_YOUR INSTRUCTIONS:_ Set down, please, exactly the lines below that run from the line with "R90, R102). -/" to the line with "(∃ p f c, exec (.cbRead", both lines included.

_RECORDS SHOWN:_
::::

/-- R200: with an id of 0..254 the packets of CB.MOVE and CB.ROTATE always serialize, to 14 bytes, and those of the typed
reads to 8, whatever the register addresses are; a write of `k` data bytes, `k <= 59`, to `k + 7` bytes; one of more than
59 is refused by its count; id 255 is refused by SER and not by the builder. That the id is what SER reports there also
when the count fails too rests on the order of the checks, the spec's decision D10 (log 19). CB.READ, CB.PING, CB.REGWRITE
and CB.ACTION are the subject of `BuiltFramesAreTheirTableRows`, `PingRegwriteActionBuildTheirPackets` and
`SerEncodesValidPackets`. -/
def Obligations.BuiltCommandsSerialize : Prop :=
  ∀ (id : Int) (s : State), 0 ≤ id → id ≤ 254 →
    (∀ (pos speed acc : Int), 0 ≤ pos → pos ≤ 4095 → ∃ p bytes,
      exec (.cbMove id pos speed acc) s = .next { s with outputs := s.outputs ++ [.packet p] } ∧
      exec (.ser p) s = .next { s with outputs := s.outputs ++ [.frame bytes] } ∧ bytes.length = 14) ∧
    (∀ (speed acc : Int), ∃ p bytes,
      exec (.cbRotate id speed acc) s = .next { s with outputs := s.outputs ++ [.packet p] } ∧
      exec (.ser p) s = .next { s with outputs := s.outputs ++ [.frame bytes] } ∧ bytes.length = 14) ∧
    (∀ i ∈ [Instr.cbRdPosition id, .cbRdSpeed id, .cbRdTemperature id, .cbRdVoltage id, .cbRdLoad id, .cbRdCurrent id],
      ∃ p bytes, exec i s = .next { s with outputs := s.outputs ++ [.packet p] } ∧
        exec (.ser p) s = .next { s with outputs := s.outputs ++ [.frame bytes] } ∧ bytes.length = 8) ∧
    (∀ (addr : Byte) (data : List Byte), ∃ p,
      exec (.cbWrite id (addr.toNat : Int) (data.map fun v => (v.toNat : Int))) s =
        .next { s with outputs := s.outputs ++ [.packet p] } ∧
      (data.length ≤ 59 → ∃ bytes,
        exec (.ser p) s = .next { s with outputs := s.outputs ++ [.frame bytes] } ∧ bytes.length = data.length + 7) ∧
      (59 < data.length →
        exec (.ser p) s = .next { s with outputs := s.outputs ++ [.error (.paramCount (data.length + 1))] }) ∧
      exec (.ser { p with servoId := 255 }) s = .next { s with outputs := s.outputs ++ [.error (.servoId 255)] })

/-- The frame of a built read is the READ row of the opcode table, and of a built write the WRITE row (R89, R90, R102). -/
def Obligations.BuiltFramesAreTheirTableRows : Prop :=
  ∀ (id addr size : Byte) (data : List Byte) (s : State), id.toNat ≤ 254 → data.length ≤ 59 →
    (∃ p f c, exec (.cbRead (id.toNat : Int) (addr.toNat : Int) (size.toNat : Int)) s =
        .next { s with outputs := s.outputs ++ [.packet p] } ∧
      exec (.ser p) s = .next { s with outputs := s.outputs ++ [.frame f] } ∧
      decode (.wire f) = .ok (.read ⟨id, 4, [addr, size, c]⟩)) ∧
    (∃ p f c, exec (.cbWrite (id.toNat : Int) (addr.toNat : Int) (data.map fun v => (v.toNat : Int))) s =
        .next { s with outputs := s.outputs ++ [.packet p] } ∧
      exec (.ser p) s = .next { s with outputs := s.outputs ++ [.frame f] } ∧
      decode (.wire f) = .ok (.write ⟨id, BitVec.ofNat 8 (data.length + 3), addr :: data ++ [c]⟩))

/-! ## The value decoder -/

/-- R211, R217, R212, R216, R210: VD.U8 and VD.TEMPERATURE give the one byte, unsigned; VD.U16 and VD.POSITION give
`params[0] + 256 * params[1]`, unsigned and not clamped; each reports any other number of parameters than its width. -/
def Obligations.UnsignedDecodersGiveThePlainValue : Prop :=
  ∀ (params : List Byte) (s : State),
    (∀ i ∈ [Instr.vdU8 params, .vdTemperature params],
      (∀ b, params = [b] → exec i s = .next { s with outputs := s.outputs ++ [.value (b.toNat : Int)] }) ∧
      (params.length ≠ 1 →
        exec i s = .next { s with outputs := s.outputs ++ [.error (.lengthMismatch 1 params.length)] })) ∧
    (∀ i ∈ [Instr.vdU16 params, .vdPosition params],
      (∀ lo hi, params = [lo, hi] →
        exec i s = .next { s with outputs := s.outputs ++ [.value ((lo.toNat : Int) + 256 * (hi.toNat : Int))] }) ∧
      (params.length ≠ 2 →
        exec i s = .next { s with outputs := s.outputs ++ [.error (.lengthMismatch 2 params.length)] }))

::::

_EXERCISE OUTPUT:_
/-- The frame of a built read is the READ row of the opcode table, and of a built write the WRITE row (R89, R90, R102). -/
def Obligations.BuiltFramesAreTheirTableRows : Prop :=
  ∀ (id addr size : Byte) (data : List Byte) (s : State), id.toNat ≤ 254 → data.length ≤ 59 →
    (∃ p f c, exec (.cbRead (id.toNat : Int) (addr.toNat : Int) (size.toNat : Int)) s =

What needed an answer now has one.